Task directions ▸ When the line containing "fr, ctx, pc =>" appears in the data below, begin copying there and stop only after the line containing "def Frame.nextPlaces (fr".

[Saved data entries]
═══

-- ==== Sys2Proof/Machine/StLink.lean ====
section
/-!
DEFINITION. The Carry ports, the packets and flits they carry, the requests a device has outstanding
and its reduction sets (chapter 12). A field's default is its value at reset.
-/

namespace Sys2Proof.Machine

open Sys2Proof

/-- A Carry packet: the header of Table 12.5 and the extension and data of Table 12.6. Fields a type
does not carry are 0. -/
structure Packet where
  ptype : Nat := 0
  dl : Bool := false
  poison : Bool := false
  acc : Bool := false
  det : Bool := false
  dst : Nat := 0
  src : Nat := 0
  sframe : Nat := 0
  siod : Bool := false
  adv : Bool := false
  addr : Nat := 0
  len : Nat := 0
  tag : Nat := 0
  func : Nat := 0
  arg : Nat := 0
  ext : List Byte := []
  data : List Byte := []
deriving DecidableEq, Repr, Inhabited

/-- A flit in the replay buffer (R388): the fields of its header that a replay sends again (Table 12.3), its
payload and the packets that end in it. -/
structure FlitRec where
  seq : Nat := 0
  nak : Bool := false
  idle : Bool := false
  first : Nat := 255
  crvc : Nat := 0
  crcnt : Nat := 0
  payload : List Byte := []
  packets : List Packet := []
deriving DecidableEq, Repr, Inhabited

/-- Port states (Table 12.12). -/
inductive PState where
  | disabled | equalize | align | ident | active | retrain | down
deriving DecidableEq, Repr, Inhabited

/-- A packet inside the device that arrived on a port and is not yet routed (R395). -/
structure Inbound where
  port : Nat := 0
  pkt : Packet := {}
deriving DecidableEq, Repr, Inhabited

/-- One Carry port (Tables 12.13 and 12.14). -/
structure Port where
  role : BitVec 4 := 0          -- CARRY_CFG.ROLE, R394 12; reset 0 (from the image at B4)
  hold : Bool := false          -- left ACTIVE less than LINK_HOLD_MS ago, R416 R417 12; reset 0
  enable : Bool := false        -- CARRY_CFG.ENABLE, R416 12; reset 0
  spareArm : Bool := false      -- CARRY_CFG.SPARE_ARM, R418 12; reset 0
  fullOnly : Bool := false      -- CARRY_CFG.FULL_ONLY, R416 12; reset 0
  state : PState := .disabled   -- CARRY_STATUS.STATE, R416 12; reset 0
  width16 : Bool := false       -- CARRY_STATUS.WIDTH16, R385 12; reset 0
  sparesUsed : BitVec 2 := 0    -- CARRY_STATUS.SPARES_USED, 12; reset 0
  peerRole : BitVec 4 := 0      -- CARRY_STATUS.PEER_ROLE, R394 12; reset 0
  peerDev : BitVec 12 := 0      -- CARRY_STATUS.PEER_DEV, R394 12; reset 0
  identFail : Bool := false     -- CARRY_STATUS.IDENT_FAIL, R394 12; reset 0
  lanes : BitVec 34 := 0        -- CARRY_LANES.ACTIVE, 12; reset 0
  lanesFailed : BitVec 34 := 0  -- CARRY_LANES_FAILED, R418 12; reset 0
  pingDone : Bool := false      -- CARRY_CTRL.PING_DONE, R415 12; reset 0
  pingOut : Bool := false       -- a PING is outstanding, R415 12; reset 0
  flitsTx : BitVec 64 := 0      -- CARRY_FLITS_TX, 12; reset 0
  flitsRx : BitVec 64 := 0      -- CARRY_FLITS_RX, 12; reset 0
  fecCorr : BitVec 64 := 0      -- CARRY_FEC_CORR, 12; reset 0
  fecUncorr : BitVec 64 := 0    -- CARRY_FEC_UNCORR, 12; reset 0
  checkFail : BitVec 64 := 0    -- CARRY_CHECK_FAIL, R388 12; reset 0
  replays : BitVec 64 := 0      -- CARRY_REPLAYS, R388 12; reset 0
  retrains : BitVec 64 := 0     -- CARRY_RETRAINS, R416 12; reset 0
  laneSwaps : BitVec 64 := 0    -- CARRY_LANE_SWAPS, R418 12; reset 0
  dropped : BitVec 64 := 0      -- CARRY_DROPPED, R391 R395 R402 12; reset 0
  times : Vector (BitVec 64) 4 := Vector.replicate 4 0 -- CARRY_TIME_T1 to T4, R415 12; reset 0
  rxSeq : BitVec 12 := 0        -- SEQ of the next flit expected, R388 12; no reset given, DESIGN CHOICE 0 (log 2)
  txSeq : BitVec 12 := 0        -- SEQ of the next flit sent, R388 12; no reset given, DESIGN CHOICE 0 (log 2)
  rxBuf : List Byte := []       -- bytes of a packet that spans flits, R390 12; reset empty
  replay : List FlitRec := []   -- replay buffer, R388 12; reset empty
  replayed : Nat := 0           -- times the oldest unaccepted flit was replayed, R388 12; reset 0
  txq : List Packet := []       -- packets queued for the port, R389 R417 12; reset empty
  credits : Vector Nat 6 := Vector.replicate 6 0 -- credits held per VC, R389 12; reset 0 (set when training ends)
  vcTurn : Vector Bool 3 := Vector.replicate 3 false -- per class, the second VC is served next, R389 12; DESIGN CHOICE first (log 2)
  owed : Vector Nat 6 := Vector.replicate 6 0 -- credits to return per VC once ACTIVE, R389 R417 12; reset 0
  uncorrAt : List Nat := []     -- times of the uncorrectable codewords of the last 1 ms, R416 12; reset none
deriving DecidableEq, Repr, Inhabited

/-- What a request a device sent was for. -/
inductive ReqOwner where
  | row (xfer : Nat) | flag (xfer : Nat) | atom (xfer : Nat) | agent
deriving DecidableEq, Repr, Inhabited

/-- A request this device sent and that is unanswered (R392, R401): its packet, with its TAG, and the Feeder that sent it. -/
structure Req where
  owner : ReqOwner := .agent
  feeder : Nat := 0
  pkt : Packet := {}
deriving DecidableEq, Repr, Inhabited

/-- The round of one line of a reduction set (R405 to R411). -/
structure RsLine where
  line : Nat := 0             -- line number in the window
  round : Nat := 0            -- the round open or next, R405 12; reset 0 at ARM
  locals : Nat := 0           -- local contributions of the round, R406 12
  reds : List Nat := []       -- roles of the children whose RED of the round has come, R406 12
  started : Bool := false     -- a contribution of the round has come, R405 12
  data : Bool := false        -- a contribution whose data counts has come, R405 R407 12
  sent : Bool := false        -- the round's RED has gone to the parent, R406 12
  done : Bool := false        -- the round has been delivered locally, R409 12
  mark : Option Code := none  -- the first recorded cause, R406 12
  vote : List Nat := []       -- combined vote words, R412 12
  held : List (List Byte × Option Code) := [] -- local contributions of the next round held, R405 12
deriving DecidableEq, Repr, Inhabited

/-- A reduction set of the device (R403, CARRY_RS_s). -/
structure RSet where
  vote : Bool := false          -- RS_CFG.KIND, R403 12; reset 0
  parent : BitVec 4 := 0        -- RS_CFG.PARENT, R403 12; reset 0
  children : BitVec 8 := 0      -- RS_CFG.CHILDREN, R403 12; reset 0
  locals : BitVec 7 := 0        -- RS_CFG.LOCAL, R403 12; reset 0
  doneFrame : BitVec 6 := 0     -- RS_CFG.DONE_FRAME, R409 12; reset 0
  doneFlag : BitVec 8 := 0      -- RS_CFG.DONE_FLAG, R409 12; reset 0
  doneEn : Bool := false        -- RS_CFG.DONE_EN, R409 12; reset 0
  shape : Shape := {}
  contrib : BitVec 37 := 0      -- RS_CONTRIB.BASE, R404 12; reset 0
  deliver : BitVec 37 := 0      -- RS_DELIVER.BASE, R404 12; reset 0
  area : BitVec 37 := 0         -- RS_STATE.BASE, R404 12; reset 0
  armed : Bool := false         -- RS_CTRL.STATE, R404 12; reset 0 IDLE
  result : BitVec 4 := 0        -- RS_CTRL.RESULT, R404 12; reset 0
  rounds : BitVec 64 := 0       -- RS_ROUNDS, R409 12; reset 0
  lines : List RsLine := []     -- rounds of its lines, kept in the state area, R404 12; empty at ARM
  votes : List (Nat × Option (List Nat)) := [] -- combined votes delivered and not yet taken by the MAS, with their rounds (none: poisoned), R412 12; reset none
  logged : List Nat := []       -- rounds whose PRIME_TABLE_HASH was logged, R407 12; reset none
deriving DecidableEq, Repr, Inhabited

/-- The CARRY blocks (chapter 12). -/
structure Carry where
  ports : Vector Port 8 := Vector.replicate 8 {}
  dxM1 : BitVec 4 := 0         -- CARRY_TOPO.DX_M1, R393 12; reset 0
  dyM1 : BitVec 4 := 0         -- CARRY_TOPO.DY_M1, R393 12; reset 0
  dzM1 : BitVec 4 := 0         -- CARRY_TOPO.DZ_M1, R393 12; reset 0
  closed : BitVec 3 := 0       -- CARRY_TOPO.CLOSED, R393 12; reset 0
  expDim : BitVec 2 := 0       -- CARRY_TOPO.EXP_DIM, R394 12; reset 0
  expStride : BitVec 4 := 0    -- CARRY_TOPO.EXP_STRIDE, R394 12; reset 0
  devnum : BitVec 12 := 0      -- CARRY_TOPO.DEVNUM, R393 12; reset 0
  bypass : Bool := false       -- CARRY_CTRL0.BYPASS, R399 12; reset 0
  ackTimeoutUs : BitVec 24 := 1000 -- CARRY_CTRL0.ACK_TIMEOUT_US, R401 12; reset 1,000
  linkHoldMs : BitVec 16 := 50     -- CARRY_TIMEOUTS.LINK_HOLD_MS, R416 12; reset 50
  redTimeoutUs : BitVec 16 := 1000 -- CARRY_TIMEOUTS.RED_TIMEOUT_US, R411 12; reset 1,000
  sets : Vector RSet 64 := Vector.replicate 64 {}
  inq : List Inbound := []     -- packets received and not yet routed, R395 12; reset none
  atHome : List Packet := []   -- requests that reached their DST here, not yet handled, R400 12; reset none
  resps : List Packet := []    -- responses that reached their sender, not yet handled, R392 12; reset none
  reds : List Inbound := []    -- RED and REDDOWN received, not yet handled, R406 12; reset none
  tokens : List Inbound := []  -- JUNCTION packets received, not yet handled, R414 12; reset none
  timesIn : List (Nat × Packet × BitVec 64) := [] -- TIME packets received, with their arrival time, R415 12
  reqs : List Req := []        -- requests sent and unanswered, R392 R401 12; reset none
  nextTag : BitVec 12 := 0     -- TAG of the next request, R391 12; DESIGN CHOICE 0 (log 2)
deriving DecidableEq, Repr, Inhabited

end Sys2Proof.Machine
end

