-- ==== Sys2Proof/Machine/Issue.lean ====
section
/-!
DEFINITION. The issue of beat-code words (chapter 7): the issue position and its loops and arms, the
words a beat will issue, when a word may issue, and what every engine word shares: reading sources as the
launch left them (R298, R339), poison (R106, R110), seals (R174), issue checks (R97 to R103) and the
operation it starts (R299).
-/

namespace Sys2Proof.Machine

open Sys2Proof

/-! ## The issue position -/

/-- The word of the frame's stream with index `i`, if the queue window holds it. -/
def Frame.wordAt (fr : Frame) (i : Nat) : Option BcWord :=
  if i < fr.rn.winBase then none else fr.rn.window[i - fr.rn.winBase]?

/-- The position after word index `pc` is reached inside contexts `ctx` (R233, R235): a loop whose body is
done starts its next iteration or ends, and an arm that is done goes on at its join. The Bool is set where
an arm that makes its join floating is left (R242). -/
def normalize : List Ctx → Nat → List Ctx × Nat × Bool
  | [], pc => ([], pc, false)
  | .loop c :: rest, pc =>
    if pc = c.bodyPc + c.bodyW then
      if c.left = 0 then normalize rest pc
      else (.loop { c with left := c.left - 1, index := c.index + 1 } :: rest, c.bodyPc, false)
    else (.loop c :: rest, pc, false)
  | .arm c :: rest, pc =>
    if pc = c.endPc then
      let r := normalize rest c.joinPc
      (r.1, r.2.1, r.2.2 || c.floats)
    else (.arm c :: rest, pc, false)

/-- The places in the stream of the words from the issue position on, up to and including the first with a nonzero
nominal length (R216, R220), or the first that the window does not hold. -/
def upcoming : Nat → Frame → List Ctx → Nat → List Nat
  | 0, _, _, _ => []
  | n + 1, fr, ctx, pc =>
    match fr.wordAt pc with
    | none => [pc]
    | some w =>
      if nominal w = 0 then
        let p := normalize ctx (pc + 1)
        pc :: upcoming n fr p.1 p.2.1
      else [pc]

/-- The places of the words that the frame will issue in one beat. -/
def Frame.nextPlaces (fr : Frame) : List Nat := upcoming 17 fr fr.rn.ctx fr.rn.word

/-- The words that the frame's issue position will issue in one beat; `none` where the window does not hold one. -/
def Frame.nextWords (fr : Frame) : List (Option BcWord) := fr.nextPlaces.map fr.wordAt

/-- The iteration index of the enclosing loop at a depth (LIDX). -/
def lidxOf : List Ctx → Nat → Nat
  | [], _ => 0
  | .loop c :: rest, d => if d = 0 then c.index else lidxOf rest (d - 1)
  | .arm _ :: rest, d => lidxOf rest d

/-- A word that makes what follows it floating (R242): a wait, or a loop with a register count. -/
def floats (w : BcWord) : Bool :=
  match opOf w with
  | some .flagWait | some .flagAcq => true
  | some .loop => !flag1 w 76
  | _ => false

/-- Do any of `n` words from index `i` make what follows floating, by the load's list of those that do? -/
def floatsIn (waits : List Nat) (i n : Nat) : Bool := waits.any fun k => i ≤ k && k < i + n

/-- The words of frame `f`'s stream that make what follows them floating, as its load found them (R242). -/
def Program.waitsOf (p : Program) (f : FrameNo) : List Nat := ((p.part? f).map (·.waits)).getD []

/-! ## When a word issues -/

/-- What a word issues under: its launch, its program and itself. -/
structure Iss where
  r : Run
  p : Program
  w : BcWord

/-- The chain table of a program, empty where the header marks it absent. -/
def Program.chainTab (p : Program) : List Chain := p.chains.getD []

/-- COST as Table 7.4 gives it for a word of frame `f` now. -/
def State.wordCost (s : State) (f : FrameNo) (p : Program) (w : BcWord) : Nat :=
  match opOf w with
  | some .kregen =>
    match (s.frame f).region? (fld w 76 8) with
    | some r => if fld w 84 7 = 0 then 1 else kregenCost (fld w 84 7) r
    | none => 1
  | _ => costOf s p.chainTab (s.frame f).rn.dtab w

/-- The engines of a frame that an operation still occupies. -/
def Frame.busy (fr : Frame) : List Engine := fr.rn.ops.flatMap (·.engines)

/-- A wait of the run's frames has run out at this launch: the program aborts there, and no word of it issues (R240,
R480). -/
def State.waitsExpired (s : State) (r : Run) : Bool :=
  (framesOf r.frames).any fun g => (s.frame g).rn.run == r.id && (s.frame g).rn.wait.any (·.expired)

/-- The word at the issue position of frame `f`, where it issues in the beat in progress: the frame runs a
program that has started and is neither aborted nor stopped, it is in a phase group that has started
(R455), it does not wait, and the word's beat is this one (R216). -/
def State.iss? (s : State) (f : FrameNo) (op : Op) : Option Iss :=
  let fr := s.frame f
  match s.runOf f with
  | none => none
  | some r =>
    match s.program? r.func r.handle, fr.wordAt fr.rn.word with
    | some p, some w =>
      if opOf w = some op ∧ r.started ∧ r.aborted = none ∧ r.starting = false ∧ r.endBeat = none ∧
          r.stopped = false ∧ fr.seq.state = .running ∧ fr.rn.wait = none ∧ fr.rn.issued = false ∧
          fr.rn.ended = false ∧ fr.rn.endIssued = false ∧ fr.rn.nextBeat = s.tally.count.toNat ∧
          f.val % s.adm.cur.phases ≤ s.adm.group ∧ s.waitsExpired r = false ∧
          ((op.engines.any fun e => fr.busy.contains e) = false) then
        some { r, p, w }
      else none
    | _, _ => none

/-- The frame goes on to a position: the word after `pc` in contexts `ctx`, `len` beats later. -/
def Frame.goTo (fr : Frame) (ctx : List Ctx) (pc len : Nat) (flt : Bool) (count : Nat) : Frame :=
  let p := normalize ctx pc
  { fr with
    rn := { fr.rn with word := p.2.1, ctx := p.1, nextBeat := count + len, held := false
                       issued := fr.rn.issued || len != 0 }
    seq := { fr.seq with floating := fr.seq.floating || flt || p.2.2 } }

/-- After an ordinary word, the next one in stream order, its nominal length later. -/
def State.next (s : State) (f : FrameNo) (w : BcWord) : State :=
  s.updFrame f fun fr => fr.goTo fr.rn.ctx (fr.rn.word + 1) (nominal w) (floats w) s.tally.count.toNat

/-- Effects for the next launch (R218). -/
def State.pend (s : State) (f : FrameNo) (ps : List Pend) : State :=
  s.updFrame f fun fr => { fr with rn := { fr.rn with pend := fr.rn.pend ++ ps } }

/-- The meaning of a beat-code row: the frame's word of that opcode issues. -/
def issueStep (s : State) (f : FrameNo) (op : Op) (g : Iss → State) : Host.Outcome State Fault Refusal :=
  match s.iss? f op with
  | some i => .next ((g i).next f i.w)
  | none => .next s

/-! ## Consuming poison -/

/-- A use of poison by run `r` at frame `f` (R110): the code it records, if any. -/
def State.consume (s : State) (r : Nat) (f : FrameNo) (ms : List Mark) : State :=
  match consumeAll ms r with
  | some c => s.fault r c f.val
  | none => s

/-- The scalars a word uses under R107, as poison marks. -/
def Frame.xMarks (fr : Frame) (xs : List Nat) : List Mark := xs.filterMap fun i => (fr.x i).poison

/-- A poisoned scalar that R107 uses as zero has been consumed: its mark is this run's from now on. -/
def State.useX (s : State) (f : FrameNo) (r : Nat) (xs : List Nat) : State :=
  let s' := s.consume r f ((s.frame f).xMarks xs)
  s'.updFrame f fun fr => xs.foldl (fun g i =>
    match (g.x i).poison with
    | some m => g.setX i { g.x i with poison := some { m with run := r } }
    | none => g) fr

/-! ## Reading sources as the launch left them -/

/-- A line as its memory port serves it now. -/
def State.memLine (s : State) (l : Nat) : RrcLine :=
  { line := l, cells := memSlice s.mem (l * 2048) 2048, mark := alGet s.poison l }

/-- A line is read at its port and filled into the cache of frame `f` (R339); the least recently used of 128 goes. -/
def State.fillLine (s : State) (f : FrameNo) (l : Nat) (fresh : Bool) : State :=
  let s := s.lineRead 1 (l * 2048) 2048
  s.updFrame f fun fr => { fr with
    rrc := ({ s.memLine l with fresh } :: fr.rrc).take 128
    reg := { fr.reg with rrcMisses := fr.reg.rrcMisses + 1 } }

/-- Lines of device memory read by an engine of frame `f` through its remote-read cache (R339): what it
holds is a hit, the rest are filled from their ports; the least recently used line goes. -/
def State.fetchLines (s : State) (f : FrameNo) : List Nat → State × List RrcLine
  | [] => (s, [])
  | l :: rest =>
    let s := s.checkCache f l
    match (s.frame f).rrc.find? (·.line == l) with
    | some c =>
      let c' := { c with fresh := false }
      let s := s.updFrame f fun fr => { fr with
        rrc := c' :: fr.rrc.filter (·.line != l)
        reg := { fr.reg with rrcHits := if c.fresh then fr.reg.rrcHits else fr.reg.rrcHits + 1 } }
      let r := s.fetchLines f rest
      (r.1, c' :: r.2)
    | none =>
      let s := s.fillLine f l false
      let r := s.fetchLines f rest
      (r.1, s.memLine l :: r.2)

/-- What an engine word reads through: its function, its run, whether it is sealed, and the lines of device
memory it has fetched. -/
structure Reader where
  func : FuncNo := 0
  run : Nat := 0
  isSealed : Bool := false
  lines : List RrcLine := []
  consts : List RrcLine := []

/-- The poison of a row or line as an engine meets it: its own, SEAL_VIOLATION for a refused read (R174),
or poison of no recorded cause for an address it may not reach (R31). -/
def State.engMark (s : State) (rd : Reader) (row : Nat) : Option Mark :=
  match rd.consts.find? (·.line == row) with
  | some c => c.mark
  | none =>
  match s.access rd.func rd.isSealed false false (row * 2048) with
  | .ok =>
    if row * 2048 < s.usable then (rd.lines.find? (·.line == row)).bind (·.mark)
    else alGet s.visPoison row
  | .sealViolation => some { cause := Codes.sealViolation, run := rd.run }
  | _ => some {}

/-- A byte as an engine reads it: zero where the read is refused. -/
def State.engByte (s : State) (rd : Reader) (a : Nat) : Byte :=
  match s.access rd.func rd.isSealed false false a with
  | .ok =>
    if a < s.usable then
      match rd.lines.find? (·.line == a / 2048) with
      | some c => memRead c.cells a
      | none => 0
    else memRead s.vis a
  | _ => 0

/-- A little-endian number of `k` bytes as an engine reads it. -/
def State.engNat (s : State) (rd : Reader) (a k : Nat) : Nat :=
  bytesToNat ((List.range k).map fun i => s.engByte rd (a + i))

/-- Word `j` of limb slot `i` of component `c` of an object. -/
def State.coef (s : State) (f : FrameNo) (rd : Reader) (d : Desc) (c i j : Nat) : Nat :=
  s.engNat rd (s.objAddr f d (coefOff d c i j)) 4

/-- A whole limb, reduced mod q (R79). -/
def State.limb (s : State) (f : FrameNo) (rd : Reader) (d : Desc) (c i q : Nat) : List Nat :=
  (List.range d.n).map fun j => s.coef f rd d c i j % q

/-- The rows of one limb. -/
def State.limbRows (s : State) (f : FrameNo) (d : Desc) (c i : Nat) : List Nat :=
  s.objRows f d (coefOff d c i 0) (d.n * 4)

/-- The component of a source that serves component `c` (R153, R584). -/
def srcComp (d : Desc) (c : Nat) : Nat := if d.comps ≤ 1 then 0 else c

═══

Expected output ▸
  | n + 1, fr, ctx, pc =>
    match fr.wordAt pc with
    | none => [pc]
    | some w =>
      if nominal w = 0 then
        let p := normalize ctx (pc + 1)
        pc :: upcoming n fr p.1 p.2.1
      else [pc]

/-- The places of the words that the frame will issue in one beat. -/
def Frame.nextPlaces (fr : Frame) : List Nat := upcoming 17 fr fr.rn.ctx fr.rn.word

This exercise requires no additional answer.